Friday, May 16, 2014

Side Notes Turned Stories

Here I am blogging again, when I should be editing the sequel to The Shadow Watcher - which I keep calling The Shadow Society, but I already know that's not what the title is.  It doesn't work, at least not yet.  I'll worry about that later.

What's really distracting me?  When I started The Shadow Watcher, I had no clue what I was getting myself into.  The idea was to get away from complicated histories and such - I've got enough of that going on in the Isiterra universe.  I needed a break!  What started with two people meeting in an alley, having a strange conversation, evolved into a complex cast of characters with widely varied goals and motivations.

Those two people are still the core of the story, but I found the need to explore some of the other characters more, because their goals and motivations are equally important.  I've already written some short pieces I'm calling "Fore Shadows" - stories from Future Sam's perspective and from Michael's.  I'm saving the first one for after the second book, possibly will include it at the end.  Probably.

Kristoff wasn't supposed to become a main character, but he's becoming one of my favorites.  He was going to die in the attack, but I couldn't let him.  But, there's another book, so no one's safe!  I spent a couple days working out his back-story a month or so ago, which made me like him even more.

And, yesterday, I started on Tollack Pennington's story.  I knew it vaguely, but when I got into the exact reasons behind his resentment of Daniel Marquet, his best friend's son, things got interesting.  I spent too much time goofing around on the internet, but I did nail down some dates and locations that were still floating somewhere in the general fog of back-story.  I also got a much clearer picture of Samuel's life from 1513 on.

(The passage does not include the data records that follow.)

/-! ## modPort: writes ports -/

@[simp] theorem modPort_phase (s : State) (p : Nat) (g : Port → Port) : (modPort s p g).phase = s.phase := rfl
@[simp] theorem modPort_now (s : State) (p : Nat) (g : Port → Port) : (modPort s p g).now = s.now := rfl
@[simp] theorem modPort_free (s : State) (p : Nat) (g : Port → Port) : (modPort s p g).free = s.free := rfl
@[simp] theorem modPort_pins (s : State) (p : Nat) (g : Port → Port) : (modPort s p g).pins = s.pins := rfl
@[simp] theorem modPort_jtag (s : State) (p : Nat) (g : Port → Port) : (modPort s p g).jtag = s.jtag := rfl
@[simp] theorem modPort_sec (s : State) (p : Nat) (g : Port → Port) : (modPort s p g).sec = s.sec := rfl
@[simp] theorem modPort_flash (s : State) (p : Nat) (g : Port → Port) : (modPort s p g).flash = s.flash := rfl
@[simp] theorem modPort_config (s : State) (p : Nat) (g : Port → Port) : (modPort s p g).config = s.config := rfl
@[simp] theorem modPort_journal (s : State) (p : Nat) (g : Port → Port) : (modPort s p g).journal = s.journal := rfl
@[simp] theorem modPort_applPp (s : State) (p : Nat) (g : Port → Port) : (modPort s p g).applPp = s.applPp := rfl
@[simp] theorem modPort_applCp (s : State) (p : Nat) (g : Port → Port) : (modPort s p g).applCp = s.applCp := rfl
@[simp] theorem modPort_lanes (s : State) (p : Nat) (g : Port → Port) : (modPort s p g).lanes = s.lanes := rfl
@[simp] theorem modPort_gut (s : State) (p : Nat) (g : Port → Port) : (modPort s p g).gut = s.gut := rfl
@[simp] theorem modPort_mem (s : State) (p : Nat) (g : Port → Port) : (modPort s p g).mem = s.mem := rfl
@[simp] theorem modPort_poison (s : State) (p : Nat) (g : Port → Port) : (modPort s p g).poison = s.poison := rfl
@[simp] theorem modPort_errors (s : State) (p : Nat) (g : Port → Port) : (modPort s p g).errors = s.errors := rfl
@[simp] theorem modPort_stackTab (s : State) (p : Nat) (g : Port → Port) : (modPort s p g).stackTab = s.stackTab := rfl
@[simp] theorem modPort_homeFull (s : State) (p : Nat) (g : Port → Port) : (modPort s p g).homeFull = s.homeFull := rfl
@[simp] theorem modPort_absentRing (s : State) (p : Nat) (g : Port → Port) : (modPort s p g).absentRing = s.absentRing := rfl
@[simp] theorem modPort_lines (s : State) (p : Nat) (g : Port → Port) : (modPort s p g).lines = s.lines := rfl
@[simp] theorem modPort_dir (s : State) (p : Nat) (g : Port → Port) : (modPort s p g).dir = s.dir := rfl
@[simp] theorem modPort_dirAge (s : State) (p : Nat) (g : Port → Port) : (modPort s p g).dirAge = s.dirAge := rfl
@[simp] theorem modPort_txns (s : State) (p : Nat) (g : Port → Port) : (modPort s p g).txns = s.txns := rfl
@[simp] theorem modPort_streams (s : State) (p : Nat) (g : Port → Port) : (modPort s p g).streams = s.streams := rfl
@[simp] theorem modPort_recent (s : State) (p : Nat) (g : Port → Port) : (modPort s p g).recent = s.recent := rfl
@[simp] theorem modPort_suspects (s : State) (p : Nat) (g : Port → Port) : (modPort s p g).suspects = s.suspects := rfl
@[simp] theorem modPort_timedOut (s : State) (p : Nat) (g : Port → Port) : (modPort s p g).timedOut = s.timedOut := rfl
@[simp] theorem modPort_l3Locks (s : State) (p : Nat) (g : Port → Port) : (modPort s p g).l3Locks = s.l3Locks := rfl
@[simp] theorem modPort_rangeCaches (s : State) (p : Nat) (g : Port → Port) : (modPort s p g).rangeCaches = s.rangeCaches := rfl
@[simp] theorem modPort_invals (s : State) (p : Nat) (g : Port → Port) : (modPort s p g).invals = s.invals := rfl
@[simp] theorem modPort_ports (s : State) (p : Nat) (g : Port → Port) : (modPort s p g).ports = mapMod s.ports p g := rfl
@[simp] theorem modPort_formes (s : State) (p : Nat) (g : Port → Port) : (modPort s p g).formes = s.formes := rfl
@[simp] theorem modPort_loose (s : State) (p : Nat) (g : Port → Port) : (modPort s p g).loose = s.loose := rfl
@[simp] theorem modPort_galleys (s : State) (p : Nat) (g : Port → Port) : (modPort s p g).galleys = s.galleys := rfl
@[simp] theorem modPort_harts (s : State) (p : Nat) (g : Port → Port) : (modPort s p g).harts = s.harts := rfl
@[simp] theorem modPort_groupsRunning (s : State) (p : Nat) (g : Port → Port) : (modPort s p g).groupsRunning = s.groupsRunning := rfl
@[simp] theorem modPort_corePower (s : State) (p : Nat) (g : Port → Port) : (modPort s p g).corePower = s.corePower := rfl
@[simp] theorem modPort_platens (s : State) (p : Nat) (g : Port → Port) : (modPort s p g).platens = s.platens := rfl
@[simp] theorem modPort_powerCmds (s : State) (p : Nat) (g : Port → Port) : (modPort s p g).powerCmds = s.powerCmds := rfl
@[simp] theorem modPort_comps (s : State) (p : Nat) (g : Port → Port) : (modPort s p g).comps = s.comps := rfl
@[simp] theorem modPort_moduleIdle (s : State) (p : Nat) (g : Port → Port) : (modPort s p g).moduleIdle = s.moduleIdle := rfl
@[simp] theorem modPort_waking (s : State) (p : Nat) (g : Port → Port) : (modPort s p g).waking = s.waking := rfl
@[simp] theorem modPort_idleReqs (s : State) (p : Nat) (g : Port → Port) : (modPort s p g).idleReqs = s.idleReqs := rfl
@[simp] theorem modPort_moduleCap (s : State) (p : Nat) (g : Port → Port) : (modPort s p g).moduleCap = s.moduleCap := rfl
@[simp] theorem modPort_meter (s : State) (p : Nat) (g : Port → Port) : (modPort s p g).meter = s.meter := rfl
@[simp] theorem modPort_mesh (s : State) (p : Nat) (g : Port → Port) : (modPort s p g).mesh = s.mesh := rfl
@[simp] theorem modPort_sb (s : State) (p : Nat) (g : Port → Port) : (modPort s p g).sb = s.sb := rfl
@[simp] theorem modPort_pending (s : State) (p : Nat) (g : Port → Port) : (modPort s p g).pending = s.pending := rfl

Those will be the future installments of "Fore Shadows."  I was going to include them in the sequel to "The Shadow Watcher", but I think they slow down the plot.  They'll make for interesting reading, but won't be central to Sam and Michael's story.

Well, that's what I've been up to, but now it's pool time.  More writing after the sun goes down!

I hope you're having a beautiful day!
Roari

Thursday, May 1, 2014

The Wrong Characters Are In My Head!

All day, while procrastinating with blog and Facebook posts, I've been trying to work on "The Shadow Society" - but I can't get in Sam's head today.  The most progress I've made is deciding The Shadow Society won't be the title.  Those words may be involved, but not in that order.  I don't know....

Instead of editing, I've been thinking about "The Land of All But Forgotten Things,"  I wrote lyrics to an imaginary song in my head, and then there's another character - Kaylie/Tah - who woke up today for some reason.  She's been out for well over a year, and then all of a sudden, here she is babbling away about her past lives, and their relevance to the story.

Charlotte Fairgrey has been bugging me as well.  And then there's Aria, and the whole world there on Isisterra.  It's past time to go back there.

There's a lot on my plate, but the sequel to The Shadow Watcher is what's coming next!

I hope you're having a beautiful day!